Effect of bupivacaine or H₂O₂ on WDR35 expression. (A) Neuro2a cells were treated with various concentrations of bupivacaine or H₂O₂ for 9 h. WDR35 mRNA expression was analyzed by qPCR and expressed relative to the expression of GAPDH mRNA. (B) WDR35 mRNA expression and (C) WDR35 protein expression were measured after treatment of Neuro2a cells with 2 mM bupivacaine or 0.5 mM H₂O₂ for the time indicated. *P < 0.05, **P < 0.01 and ***P < 0.001 vs. control (not treated with bupivacaine or H₂O₂, n = 6).

Figure 3

Effect of antioxidant and p38 MAPK inhibitor on bupivacaine- or H₂O₂-induced ROS level, caspase-3 activity and cell viability. Neuro2a cells were treated with EUK-8 (EUK, 100 μM) or SB202190 (SB, 10 μM) for 1 h, followed by bupivacaine (2 mM) or H₂O₂ (0.5 mM) for 9 h. (A) Intracellular levels of ROS, (B) caspase-3 activity, and (C) cell viability were measured (n = 6). **P < 0.01 and ***P < 0.001 vs. control (not treated with bupivacaine or H₂O₂), ^#P < 0.05, ^##P < 0.01 and ^###P < 0.001 vs. absence of EUK-8 or SB202190.

Figure 4

Effect of antioxidant and p38 MAPK inhibitor on bupivacaine- or H₂O₂-induced WDR35 expression. (A) Neuro2a cells were treated with various concentrations of EUK-8 for 1 h, followed by bupivacaine (2 mM) or H₂O₂ (0.5 mM) for 9 h (n = 6). (B) WDR35 protein expression with or without 100 μM EUK-8 was analyzed by Western blotting (n = 4). *P < 0.05 and ***P < 0.001 vs. control (not treated with bupivacaine or H₂O₂), ^#P < 0.05 and ^##P < 0.01 vs. absence of EUK-8. (C) Cells were treated with 10 μM SB202190 (SB) for 1 h, followed by bupivacaine (2 mM) or H₂O₂ (0.5 mM) for 9 h (n = 6). (D) WDR35 protein expression with or without SB202190 was analyzed by Western blotting (n = 4). *P < 0.05 and ***P < 0.001 vs. control (not treated with bupivacaine or H₂O₂), ^#P < 0.05, ^##P < 0.01 and ^###P < 0.001 vs. absence of SB202190.

Figure 5

Effect of WDR35 siRNA on bupivacaine- or H₂O₂-induced WDR35 expression, caspase-3 activity, and cell viability.
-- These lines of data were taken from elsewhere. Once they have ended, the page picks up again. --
-- ==== Sys2Proof/Machine/Flags.lean ====
section
/-!
DEFINITION. The flag computations of the hit engines (R393, R413, R416): each names the flags that its instruction's table
row names, and leaves the others as they are.
-/
namespace Sys2Proof.Machine

/-- Z: the result is 0. -/
def EFlags.setZ (f : EFlags) (r : Word) : EFlags := { f with z := decide (r = 0) }

/-- Z and N: the result is 0; bit 31 of the result. -/
def EFlags.setZN (f : EFlags) (r : Word) : EFlags := { f with z := decide (r = 0), n := r.msb }

/-- Z, N, C and V of an addition: C is the carry out, V signed overflow. -/
def EFlags.setAdd (f : EFlags) (a b : Word) : EFlags :=
  { f.setZN (a + b) with
    c := decide (2 ^ 32 ≤ a.toNat + b.toNat)
    v := decide (a.toInt + b.toInt ≠ (a + b).toInt) }

/-- Z, N, C and V of a subtraction: C is the absence of a borrow. -/
def EFlags.setSub (f : EFlags) (a b : Word) : EFlags :=
  { f.setZN (a - b) with
    c := decide (b.toNat ≤ a.toNat)
    v := decide (a.toInt - b.toInt ≠ (a - b).toInt) }

/-- Q is sticky: set when a saturating instruction saturates. -/
def EFlags.orQ (f : EFlags) (sat : Bool) : EFlags := { f with q := f.q || sat }

/-- K, the condition flag. -/
def EFlags.setK (f : EFlags) (b : Bool) : EFlags := { f with k := b }

/-- K and Q cleared by HITGET. -/
def EFlags.clearKQ (f : EFlags) : EFlags := { f with k := false, q := false }

/-- The flags as MOVS selector 16 reads them (R415). -/
def EFlags.bits (f : EFlags) : Word :=
  word (f.q.toNat * 32 + f.k.toNat * 16 + f.z.toNat * 8 + f.n.toNat * 4 + f.c.toNat * 2 + f.v.toNat)

/-- A signed value limited to `w` bits, and whether it was limited. -/
def satS (w : Nat) (z : Int) : Int × Bool := (satSigned w z, decide (satSigned w z ≠ z))

/-- One signed 16-bit lane operation with saturation. -/
def laneS (op : Int → Int → Int) (a b : BitVec 16) : BitVec 16 × Bool :=
  let r := satS 16 (op a.toInt b.toInt)
  (BitVec.ofInt 16 r.1, r.2)

/-- One unsigned 8-bit lane operation with saturation at 0 and 255. -/
def laneU (op : Int → Int → Int) (a b : BitVec 8) : BitVec 8 × Bool :=
  let z := op (a.toNat : Int) (b.toNat : Int)
  let r := if z < 0 then 0 else if 255 < z then 255 else z
  (BitVec.ofInt 8 r, decide (r ≠ z))

/-- Two signed 16-bit lanes: the word and whether a lane saturated. -/
def lanes2 (op : Int → Int → Int) (a b : Word) : Word × Bool :=
  let lo := laneS op (a.extractLsb' 0 16) (b.extractLsb' 0 16)
  let hi := laneS op (a.extractLsb' 16 16) (b.extractLsb' 16 16)
  (hi.1 ++ lo.1, lo.2 || hi.2)

/-- Four unsigned 8-bit lanes: the word and whether a lane saturated. -/
def lanes4 (op : Int → Int → Int) (a b : Word) : Word × Bool :=
  let l := fun (i : Nat) => laneU op (a.extractLsb' i 8) (b.extractLsb' i 8)
  ((l 24).1 ++ (l 16).1 ++ (l 8).1 ++ (l 0).1, (l 0).2 || (l 8).2 || (l 16).2 || (l 24).2)

/-- The signed minimum or maximum. -/
def pickS (less : Bool) (a b : Word) : Word := if a.slt b = less then a else b

/-- The lane-wise signed minimum or maximum of two 16-bit lanes. -/
def pickH2 (less : Bool) (a b : Word) : Word :=
  let l := fun (i : Nat) => (let x := a.extractLsb' i 16
                             let y := b.extractLsb' i 16
                             if x.slt y = less then x else y)
  l 16 ++ l 0

/-- The signed difference of two 64-bit times limited to 32 bits, and whether it was limited (R416). -/
def tdiff (a b : DWord) : Word × Bool :=
  let z := (a - b).toInt
  if 2147483647 < z then (0x7FFFFFFF, true)
  else if z < -2147483647 then (0x80000000, true)
  else (BitVec.ofInt 32 z, false)

/-- Z, N, V and K of TSUB (R416): K and Z exactly when the difference is 0. -/
def EFlags.setT (f : EFlags) (a b : DWord) : EFlags :=
  { f.setZN (tdiff a b).1 with z := decide (a = b), v := (tdiff a b).2, k := decide (a = b) }

/-- The walk correction of a hit word with walk constant `k` (R256, R257): T0 and whether the hit was corrected. -/
def walkT0 (w : DWord) (k : Nat) : Word × Bool :=
  let kind := dfld w 56 54
  if (kind = 0 ∨ kind = 3) ∧ w.getLsbD 1 = false then
    (word (tleadOf w) - word ((dfld w 29 18 * k + 2048) / 4096), true)
  else (word (tleadOf w), false)

end Sys2Proof.Machine
end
Neuro2a cells were transfected with WDR35 siRNA (5 nM) for 24 h. Bupivacaine (2 mM) or H₂O₂ (0.5 mM) was then added. (A) WDR35 mRNA expression and (B) WDR35 protein expression were measured after treatment of Neuro2a cells with bupivacaine or H₂O₂ for 9h. (C) Caspase-3 activity and (D) cell viability were measured after treatment of Neuro2a cells with bupivacaine or H₂O₂ for the time indicated. *P < 0.05, **P < 0.01 and ***P < 0.001 vs. control (not treated with siRNA, bupivacaine, or H₂O₂), ^#P < 0.05 and ^###P < 0.001 vs. treated with bupivacaine or H₂O₂ alone (n = 4-6).